Существовала в роке и в корне иная тенденция: он стремился как можно дальше уйти от чистой развлекательности, от позолоченной красивости дискотек, от умиленно-сентиментального благополучия легкожанровой эстрады в область открытой социальности, бунта, протеста (пусть в тех достаточно ограниченных формах, которые были ему доступны). Соединившись с социальными молодежными движениями на Западе, достигшими в середине 60-х годов своего пика, рок стал не только и не столько искусством, музыкой, сколько способом выражения определенных настроений молодого поколения, его отношения к окружающей жизни и ее проблемам. В роке молодежь нашла одну из форм своего обособления, противопоставления себя миру взрослых, вызова против их лицемерия, ханжества, меркантилизма. Явившись в таком своем назначении знаком принадлежности к определенному социальному, поколенческому слою людей, средством их солидаризации, демонстрацией их неповторимости (реальной или мнимой), рок при этом мог обладать и эстетическими, музыкальными достоинствами, но вовсе не требовал их в обязательном порядке. Музыкальная сторона рока в данном случае была мало существенна, а нередко сводилась до минимума. Более того, социальный барьер, возводимый молодыми, их негативизм по отношению к окружающему подчас перерастал в барьер эстетический, что проявлялось в нарочито скандальном облике рокеров, в манере их поведения, в стремлении шокировать «добропорядочную», респектабельную публику, в смаковании музыкального примитива и вульгарности. Крайним выражением «антимузыкального направления» рока стал так называемый «панк-рок» с его вызывающим дилетантизмом и воинствующей анархичностью.
Наконец, в роке действовала и третья тенденция, которая, в противовес панкам и другим подобным ответвлениям, состояла как раз в повышенном внимании к собственно музыкальной стороне жанра. Эта тенденция для нас особенно важна, поскольку она-то и привела к рождению рок-оперы. Дело в том, что в рок, при всех издержках его массового производства и потребления, пришло немало ярких индивидуальностей, поэтически и музыкально одаренных людей. Их не могла удовлетворить только социальная актуальность при художественной несостоятельности. Они стремились найти в роке именно музыкальные возможности раскрытия содержания, а это требовало расширения и обогащения выразительных средств и приемов, новых творческих идей. Тем более что рок-музыканты взрослели, повышалось их исполнительское мастерство, совершенствовалась техника, появлялись качества подлинного профессионализма. Взрослела и публика, которая из «балдеющей» превращалась в думающую, и ее уже не могли удовлетворить элементарные приемы взвинчивания аудитории при музыкально-поэтической скудности.

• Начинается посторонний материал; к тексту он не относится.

/-! `State.raiseAt` -/

@[simp] theorem State.raiseAt_pending (s : State) (code index sub data : Nat) (led : Bool) : (s.raiseAt code index sub data led).pending = s.pending := by
  unfold State.raiseAt; dsimp only; split <;> simp only [State.logFault_pending, State.queueEvent_pending]
@[simp] theorem State.raiseAt_now (s : State) (code index sub data : Nat) (led : Bool) : (s.raiseAt code index sub data led).now = s.now := by
  unfold State.raiseAt; dsimp only; split <;> simp only [State.logFault_now, State.queueEvent_now]
@[simp] theorem State.raiseAt_epoch (s : State) (code index sub data : Nat) (led : Bool) : (s.raiseAt code index sub data led).epoch = s.epoch := by
  unfold State.raiseAt; dsimp only; split <;> simp only [State.logFault_epoch, State.queueEvent_epoch]
@[simp] theorem State.raiseAt_pos (s : State) (code index sub data : Nat) (led : Bool) : (s.raiseAt code index sub data led).pos = s.pos := by
  unfold State.raiseAt; dsimp only; split <;> simp only [State.logFault_pos, State.queueEvent_pos]
@[simp] theorem State.raiseAt_free (s : State) (code index sub data : Nat) (led : Bool) : (s.raiseAt code index sub data led).free = s.free := by
  unfold State.raiseAt; dsimp only; split <;> simp only [State.logFault_free, State.queueEvent_free]
@[simp] theorem State.raiseAt_dom (s : State) (code index sub data : Nat) (led : Bool) : (s.raiseAt code index sub data led).dom = s.dom := by
  unfold State.raiseAt; dsimp only; split <;> simp only [State.logFault_dom, State.queueEvent_dom]
@[simp] theorem State.raiseAt_loopEdges (s : State) (code index sub data : Nat) (led : Bool) : (s.raiseAt code index sub data led).loopEdges = s.loopEdges := by
  unfold State.raiseAt; dsimp only; split <;> simp only [State.logFault_loopEdges, State.queueEvent_loopEdges]
@[simp] theorem State.raiseAt_tb (s : State) (code index sub data : Nat) (led : Bool) : (s.raiseAt code index sub data led).tb = s.tb := by
  unfold State.raiseAt; dsimp only; split <;> simp only [State.logFault_tb, State.queueEvent_tb]
@[simp] theorem State.raiseAt_host (s : State) (code index sub data : Nat) (led : Bool) : (s.raiseAt code index sub data led).host = s.host := by
  unfold State.raiseAt; dsimp only; split <;> simp only [State.logFault_host, State.queueEvent_host]
@[simp] theorem State.raiseAt_modes (s : State) (code index sub data : Nat) (led : Bool) : (s.raiseAt code index sub data led).modes = s.modes := by
  unfold State.raiseAt; dsimp only; split <;> simp only [State.logFault_modes, State.queueEvent_modes]
@[simp] theorem State.raiseAt_mem (s : State) (code index sub data : Nat) (led : Bool) : (s.raiseAt code index sub data led).mem = s.mem := by
  unfold State.raiseAt; dsimp only; split <;> simp only [State.logFault_mem, State.queueEvent_mem]
@[simp] theorem State.raiseAt_leases (s : State) (code index sub data : Nat) (led : Bool) : (s.raiseAt code index sub data led).leases = s.leases := by
  unfold State.raiseAt; dsimp only; split <;> simp only [State.logFault_leases, State.queueEvent_leases]
@[simp] theorem State.raiseAt_dma (s : State) (code index sub data : Nat) (led : Bool) : (s.raiseAt code index sub data led).dma = s.dma := by
  unfold State.raiseAt; dsimp only; split <;> simp only [State.logFault_dma, State.queueEvent_dma]
@[simp] theorem State.raiseAt_fuse (s : State) (code index sub data : Nat) (led : Bool) : (s.raiseAt code index sub data led).fuse = s.fuse := by
  unfold State.raiseAt; dsimp only; split <;> simp only [State.logFault_fuse, State.queueEvent_fuse]
@[simp] theorem State.raiseAt_power (s : State) (code index sub data : Nat) (led : Bool) : (s.raiseAt code index sub data led).power = s.power := by
  unfold State.raiseAt; dsimp only; split <;> simp only [State.logFault_power, State.queueEvent_power]
@[simp] theorem State.raiseAt_reset_ (s : State) (code index sub data : Nat) (led : Bool) : (s.raiseAt code index sub data led).reset_ = s.reset_ := by
  unfold State.raiseAt; dsimp only; split <;> simp only [State.logFault_reset_, State.queueEvent_reset_]
@[simp] theorem State.raiseAt_scan (s : State) (code index sub data : Nat) (led : Bool) : (s.raiseAt code index sub data led).scan = s.scan := by
  unfold State.raiseAt; dsimp only; split <;> simp only [State.logFault_scan, State.queueEvent_scan]
@[simp] theorem State.raiseAt_lib (s : State) (code index sub data : Nat) (led : Bool) : (s.raiseAt code index sub data led).lib = s.lib := by
  unfold State.raiseAt; dsimp only; split <;> simp only [State.logFault_lib, State.queueEvent_lib]
@[simp] theorem State.raiseAt_radio (s : State) (code index sub data : Nat) (led : Bool) : (s.raiseAt code index sub data led).radio = s.radio := by
  unfold State.raiseAt; dsimp only; split <;> simp only [State.logFault_radio, State.queueEvent_radio]
@[simp] theorem State.raiseAt_userJobs (s : State) (code index sub data : Nat) (led : Bool) : (s.raiseAt code index sub data led).userJobs = s.userJobs := by
  unfold State.raiseAt; dsimp only; split <;> simp only [State.logFault_userJobs, State.queueEvent_userJobs]
@[simp] theorem State.raiseAt_mix (s : State) (code index sub data : Nat) (led : Bool) : (s.raiseAt code index sub data led).mix = s.mix := by
  unfold State.raiseAt; dsimp only; split <;> simp only [State.logFault_mix, State.queueEvent_mix]
@[simp] theorem State.raiseAt_lin (s : State) (code index sub data : Nat) (led : Bool) : (s.raiseAt code index sub data led).lin = s.lin := by
  unfold State.raiseAt; dsimp only; split <;> simp only [State.logFault_lin, State.queueEvent_lin]
@[simp] theorem State.raiseAt_cal (s : State) (code index sub data : Nat) (led : Bool) : (s.raiseAt code index sub data led).cal = s.cal := by
  unfold State.raiseAt; dsimp only; split <;> simp only [State.logFault_cal, State.queueEvent_cal]
@[simp] theorem State.raiseAt_link (s : State) (code index sub data : Nat) (led : Bool) : (s.raiseAt code index sub data led).link = s.link := by
  unfold State.raiseAt; dsimp only; split <;> simp only [State.logFault_link, State.queueEvent_link]
@[simp] theorem State.raiseAt_bias (s : State) (code index sub data : Nat) (led : Bool) : (s.raiseAt code index sub data led).bias = s.bias := by
  unfold State.raiseAt; dsimp only; split <;> simp only [State.logFault_bias, State.queueEvent_bias]
@[simp] theorem State.raiseAt_duplex (s : State) (code index sub data : Nat) (led : Bool) : (s.raiseAt code index sub data led).duplex = s.duplex := by
  unfold State.raiseAt; dsimp only; split <;> simp only [State.logFault_duplex, State.queueEvent_duplex]
@[simp] theorem State.raiseAt_spe (s : State) (code index sub data : Nat) (led : Bool) : (s.raiseAt code index sub data led).spe = s.spe := by
  unfold State.raiseAt; dsimp only; split <;> simp only [State.logFault_spe, State.queueEvent_spe]
@[simp] theorem State.raiseAt_mason (s : State) (code index sub data : Nat) (led : Bool) : (s.raiseAt code index sub data led).mason = s.mason := by
  unfold State.raiseAt; dsimp only; split <;> simp only [State.logFault_mason, State.queueEvent_mason]
@[simp] theorem State.raiseAt_therm (s : State) (code index sub data : Nat) (led : Bool) : (s.raiseAt code index sub data led).therm = s.therm := by
  unfold State.raiseAt; dsimp only; split <;> simp only [State.logFault_therm, State.queueEvent_therm]
@[simp] theorem State.raiseAt_captureFills (s : State) (code index sub data : Nat) (led : Bool) : (s.raiseAt code index sub data led).captureFills = s.captureFills := by
  unfold State.raiseAt; dsimp only; split <;> simp only [State.logFault_captureFills, State.queueEvent_captureFills]
@[simp] theorem State.raiseAt_captureReady (s : State) (code index sub data : Nat) (led : Bool) : (s.raiseAt code index sub data led).captureReady = s.captureReady := by
  unfold State.raiseAt; dsimp only; split <;> simp only [State.logFault_captureReady, State.queueEvent_captureReady]
@[simp] theorem State.raiseAt_farLimits (s : State) (code index sub data : Nat) (led : Bool) : (s.raiseAt code index sub data led).farLimits = s.farLimits := by
  unfold State.raiseAt; dsimp only; split <;> simp only [State.logFault_farLimits, State.queueEvent_farLimits]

Собственно говоря, уже группа «Битлз», ставшая началом рок-движения на Западе, а затем и у нас в стране, явила собой великолепный пример такого музыкального взросления. Оно и понятно. Ведь члены знаменитой «ливерпульской четверки» — Пол Макартни и Джон Леннон, Джордж Харрисон и Ринго Старр — были наделены настоящим талантом, высоким музыкальным даром, тонким лиризмом, богатой фантазией и творческой изобретательностью. Начав свою деятельность с сочинения и исполнения мелодичных, но достаточно простых и непритязательных песен, они пришли в середине 60-х годов к созданию более сложных по содержанию, форме и музыкальному языку композиций. Произведения эти представляли собой уже не отдельные вокально-инструментальные миниатюры, а целостные, связанные одной идеей, единым художественным замыслом циклы, такие, например, как «Оркестр клуба одиноких сердец сержанта Пеппера» или «Монастырская дорога». Поиск новых выразительных средств естественно привел музыкантов ансамбля к пристальному вслушиванию в окружающий их музыкальный мир, к творческому использованию завоеваний иных направлений прошлого и настоящего, в том числе и музыкальной классики. Той самой классики, против которой они в свое время так искренне и рьяно выступали. Трудно даже обозначить все то, что вошло в поле зрения, в круг интересов группы «Битлз»: здесь и индийские раги, и грегорианский хорал, и мадригал эпохи Возрождения, и барочная музыка, и старинный кельтский фольклор, и английская баллада XVII— XVIII веков.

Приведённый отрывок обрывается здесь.